Brigitte Bardot and the Wild Dogs of Bucharest

BUCHAREST: Perhaps only our greatest playwright, Eugene Ionesco, could have gotten this story right. Ionesco’s genius was to portray a world in which the absurd is triumphant. Imagine the scene: Bucharest, le petit Paris, a city of three million people with wide boulevards and grand bourgeois villas, stands now a city half in ruins. Poverty runs rampant, orphanages overflow with abandoned children, countless packs of wild dogs roam the streets.

All of this excites little or no interest in the West. Romania’s politicians appear to be equally indifferent; they have wasted the last ten years in endless fights, while our postcommunist neighbors reinvented their societies and made themselves ready for membership in the EU.

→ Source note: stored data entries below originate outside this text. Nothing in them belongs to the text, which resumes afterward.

/-- Registers from 0x580000. -/
def regsTailor : List RegRow :=
  [
   ⟨0x580000, 1, 0, 1, 0, 4, 0x800001FC, 0, 0, 0x1FC, 4⟩, -- R232 TAILOR_CFG_ENABLE
   ⟨0x580004, 1, 0, 1, 0, 4, 0, 0x80000000, 0, 0, 4⟩, -- R233 TAILOR_STATUS_CFG_WHILE_ENABLED
   ⟨0x580008, 1, 0, 1, 0, 8, 0xFFFFFFFFFFFFF, 0, 0, 0xFFFFFFFFFFFFF, 4⟩, -- R233 TREQ_BASE
   ⟨0x580010, 1, 0, 1, 0, 8, 0xFFFFFFFFFFFFF, 0, 0, 0xFFFFFFFFFFFFF, 4⟩, -- R233 TREC_BASE
   ⟨0x580018, 1, 0, 1, 0, 4, 0, 0, 0, 0, 4⟩, -- R233 TREQ_HEAD
   ⟨0x580020, 1, 0, 1, 0, 4, 0, 0, 0xFFFF, 0, 4⟩, -- R233 TREQ_TAIL_DB
   ⟨0x580100, 1, 0, 1, 0, 8, 0, 0, 0, 0, 4⟩, -- R233 SPILL_HBM_CNT
   ⟨0x580108, 1, 0, 1, 0, 8, 0, 0, 0, 0, 4⟩, -- R233 SPILL_PEER_CNT
   ⟨0x580110, 1, 0, 1, 0, 8, 0, 0, 0, 0, 4⟩, -- R233 SPILL_HOST_CNT
   ⟨0x580118, 1, 0, 1, 0, 8, 0, 0, 0, 0, 4⟩, -- R233 SPILL_BYTES
   ⟨0x580120, 1, 0, 1, 0, 8, 0, 0, 0, 0, 4⟩, -- R233 EVICT_CNT
   ⟨0x580128, 1, 0, 1, 0, 8, 0, 0, 0, 0, 4⟩, -- R233 PROMOTE_CNT
   ⟨0x580130, 1, 0, 1, 0, 8, 0, 0, 0, 0, 4⟩, -- R233 MIGRATE_BYTES
   ⟨0x580138, 1, 0, 1, 0, 8, 0, 0, 0, 0, 4⟩ -- R233 PENDING_NOW
  ]

/-- Registers from 0x5C0000. -/
def regsHbm : List RegRow :=
  [
   ⟨0x5C0000, 1, 0, 1, 0, 4, 0xF000FFFF, 0, 0, 0x7000FFFF, 1⟩, -- R262 MEM_CFG_ENABLE
   ⟨0x5C0004, 1, 0, 1, 0, 4, 0, 0x80000000, 0, 0, 1⟩, -- R263 MEM_STATUS_CFG_WHILE_ENABLED
   ⟨0x5C0008, 1, 0, 1, 0, 4, 0xFFFFFF, 0, 0, 0xFFFFFF, 1⟩, -- R263 UE_MAPOUT_THRESH
   ⟨0x5C1000, 16, 0x1000, 1, 0, 4, 0, 0, 0, 0, 1⟩, -- R264 STK_STATE
   ⟨0x5C1004, 16, 0x1000, 1, 0, 4, 0xFFFFFFFF, 0, 0, 0xFFFFFFFF, 1⟩, -- R264 STK_MAPOUT
   ⟨0x5C1008, 16, 0x1000, 1, 0, 8, 0, 0, 0, 0, 1⟩, -- R264 STK_SIZE
   ⟨0x5C1010, 16, 0x1000, 1, 0, 8, 0, 0, 0, 0, 1⟩, -- R264 RELAYOUT_W
   ⟨0x5C1018, 16, 0x1000, 1, 0, 4, 0, 0, 0, 0, 1⟩, -- R264 DARN_USED
   ⟨0x5C1020, 16, 0x1000, 1, 0, 8, 0, 0, 0, 0, 1⟩, -- R264 STK_CE1_CNT
   ⟨0x5C1028, 16, 0x1000, 1, 0, 8, 0, 0, 0, 0, 1⟩, -- R264 STK_CE2_CNT
   ⟨0x5C1030, 16, 0x1000, 1, 0, 8, 0, 0, 0, 0, 1⟩, -- R264 STK_UE_CNT
   ⟨0x5C1038, 16, 0x1000, 1, 0, 8, 0, 0, 0, 0, 1⟩, -- R264 STK_LAST_UE_ADDR
   ⟨0x5C1040, 16, 0x1000, 1, 0, 8, 0, 0, 0, 0, 1⟩, -- R264 STK_POISON_READS
   ⟨0x5C1048, 16, 0x1000, 1, 0, 8, 0, 0, 0, 0, 1⟩, -- R264 DARN_MERGES
   ⟨0x5C1050, 16, 0x1000, 1, 0, 8, 0, 0, 0, 0, 1⟩, -- R264 DARN_RMW
   ⟨0x5C1058, 16, 0x1000, 1, 0, 8, 0, 0, 0, 0, 1⟩, -- R264 STK_SCRUB_PASSES
   ⟨0x5C1800, 16, 0x1000, 32, 0x40, 4, 0, 0, 0, 0, 12⟩, -- R265 CH_STATE
   ⟨0x5C1808, 16, 0x1000, 32, 0x40, 8, 0, 0, 0, 0, 12⟩, -- R265 CH_CE1_CNT
   ⟨0x5C1810, 16, 0x1000, 32, 0x40, 8, 0, 0, 0, 0, 12⟩, -- R265 CH_CE2_CNT
   ⟨0x5C1818, 16, 0x1000, 32, 0x40, 8, 0, 0, 0, 0, 12⟩, -- R265 CH_UE_CNT
   ⟨0x5C1820, 16, 0x1000, 32, 0x40, 8, 0, 0, 0, 0, 12⟩, -- R265 CH_RETRAIN_CNT
   ⟨0x5C1828, 16, 0x1000, 32, 0x40, 8, 0, 0, 0, 0, 12⟩, -- R265 CH_HOLD_CYC
   ⟨0x5C1830, 16, 0x1000, 32, 0x40, 8, 0, 0, 0, 0, 12⟩ -- R265 CH_TRAIN_TEMP
  ]

/-- Registers from 0x600000. -/
def regsXlate : List RegRow :=
  [
   ⟨0x600000, 1, 0, 1, 0, 4, 0x8000001C, 0, 0, 0x1C, 3⟩, -- R300 XLATE_CFG_ENABLE
   ⟨0x600004, 1, 0, 1, 0, 4, 0, 0x80000000, 0, 0, 3⟩, -- R301 XLATE_STATUS_CFG_WHILE_ENABLED
   ⟨0x600008, 1, 0, 1, 0, 8, 0xFFFFFFFFFE000, 0, 0, 0xFFFFFFFFFE000, 3⟩, -- R301 MMU_ROOT
   ⟨0x600010, 1, 0, 1, 0, 8, 0xFFFFFFFFF0000, 0, 0, 0xFFFFFFFFF0000, 3⟩, -- R301 CSA_BASE
   ⟨0x600018, 1, 0, 1, 0, 8, 0xFFFFFFFFFF000, 0, 0, 0xFFFFFFFFFF000, 3⟩, -- R301 FLT_BASE
   ⟨0x600020, 1, 0, 1, 0, 4, 0x1FFFFF, 0, 0, 0x1FFFFF, 3⟩, -- R301 FLT_LOG2
   ⟨0x600028, 1, 0, 1, 0, 4, 0, 0, 0, 0, 3⟩, -- R301 FLT_TAIL
   ⟨0x60002C, 1, 0, 1, 0, 4, 0, 0, 0xFFFF, 0, 3⟩, -- R301 FLT_HEAD_DB
   ⟨0x600030, 1, 0, 1, 0, 4, 0, 0, 0xC000FFFF, 0, 3⟩, -- R301 XLATE_STATUS_ACTION
   ⟨0x600034, 1, 0, 1, 0, 4, 0, 0, 0, 0, 3⟩, -- R301 XLATE_STATUS_RESULT
   ⟨0x600038, 1, 0, 1, 0, 8, 0, 0, 0x800FFFFFFFFF0000, 0, 3⟩, -- R301 XLATE_STATUS_ALL
   ⟨0x600040, 1, 0, 1, 0, 4, 0xFFFFFFFF, 0, 0, 0, 3⟩, -- R301 INVAL_LEN
   ⟨0x600100, 1, 0, 1, 0, 8, 0, 0, 0, 0, 3⟩, -- R301 FLT_POSTED
   ⟨0x600108, 1, 0, 1, 0, 8, 0, 0, 0, 0, 3⟩, -- R301 FLT_JOINED
   ⟨0x600110, 1, 0, 1, 0, 8, 0, 0, 0, 0, 3⟩, -- R301 FLT_CANCELLED
   ⟨0x600118, 1, 0, 1, 0, 8, 0, 0, 0, 0, 3⟩, -- R301 ATS_REQS
   ⟨0x600120, 1, 0, 1, 0, 8, 0, 0, 0, 0, 3⟩, -- R301 PRI_REQS
   ⟨0x600128, 1, 0, 1, 0, 8, 0, 0, 0, 0, 3⟩, -- R301 PRI_FAILS
   ⟨0x600130, 1, 0, 1, 0, 8, 0, 0, 0, 0, 3⟩, -- R301 ATS_INVALS
   ⟨0x601000, 4, 0x100, 1, 0, 8, 0, 0, 0, 0, 12⟩, -- R302 PTC_LOOKUPS
   ⟨0x601008, 4, 0x100, 1, 0, 8, 0, 0, 0, 0, 12⟩, -- R302 PTC_MISSES
   ⟨0x601010, 4, 0x100, 1, 0, 8, 0, 0, 0, 0, 12⟩, -- R302 RA_BYTES
   ⟨0x601018, 4, 0x100, 1, 0, 8, 0, 0, 0, 0, 12⟩, -- R302 RA_DROPPED
   ⟨0x601020, 4, 0x100, 1, 0, 8, 0, 0, 0, 0, 12⟩, -- R302 STALE_MARKS
   ⟨0x601028, 4, 0x100, 1, 0, 8, 0, 0, 0, 0, 12⟩, -- R302 STALE_REFETCH
   ⟨0x601030, 4, 0x100, 1, 0, 8, 0, 0, 0, 0, 12⟩, -- R302 WIN_USED
   ⟨0x602000, 32, 0x100, 1, 0, 4, 0, 0, 0, 0, 12⟩, -- R303 DMA_STATE
   ⟨0x602020, 32, 0x100, 4, 0x20, 8, 0, 0, 0, 0, 12⟩, -- R303 JOB_VALID
   ⟨0x602028, 32, 0x100, 4, 0x20, 8, 0, 0, 0, 0, 12⟩, -- R303 DMA_CURSOR
   ⟨0x602030, 32, 0x100, 4, 0x20, 8, 0, 0, 0, 0, 12⟩, -- R303 JOB_SRC
   ⟨0x602038, 32, 0x100, 4, 0x20, 8, 0, 0, 0, 0, 12⟩, -- R303 JOB_DST
   ⟨0x6020A0, 32, 0x100, 1, 0, 8, 0, 0, 0, 0, 12⟩, -- R303 DMA_BYTES_RD
   ⟨0x6020A8, 32, 0x100, 1, 0, 8, 0, 0, 0, 0, 12⟩, -- R303 DMA_BYTES_WR
   ⟨0x6020B0, 32, 0x100, 1, 0, 8, 0, 0, 0, 0, 12⟩, -- R303 DTC_MISSES
   ⟨0x6020B8, 32, 0x100, 1, 0, 8, 0, 0, 0, 0, 12⟩ -- R303 DMA_FAULTS
  ]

Then Bucharest’s mayor, Traian Basescu, proposes a plan to control the dogs: the city government will put to sleep any dog without an owner. Suddenly, the West’s interest is kindled. Not to help us, of course – at least not to help the city that contains armies of feral dogs, making it appear at times like a ghost town in a Sergio Leone cowboy movie. No, Brigitte Bardot – we still anticipate the arrival of Gerard Depardieu any day now – and other celebrities, people unable to shed a tear for our unwanted orphans or for the mass poverty left behind by Ceausecu, fly into Bucharest (undoubtedly by first class) to protect the wild dogs and denounce our mayor.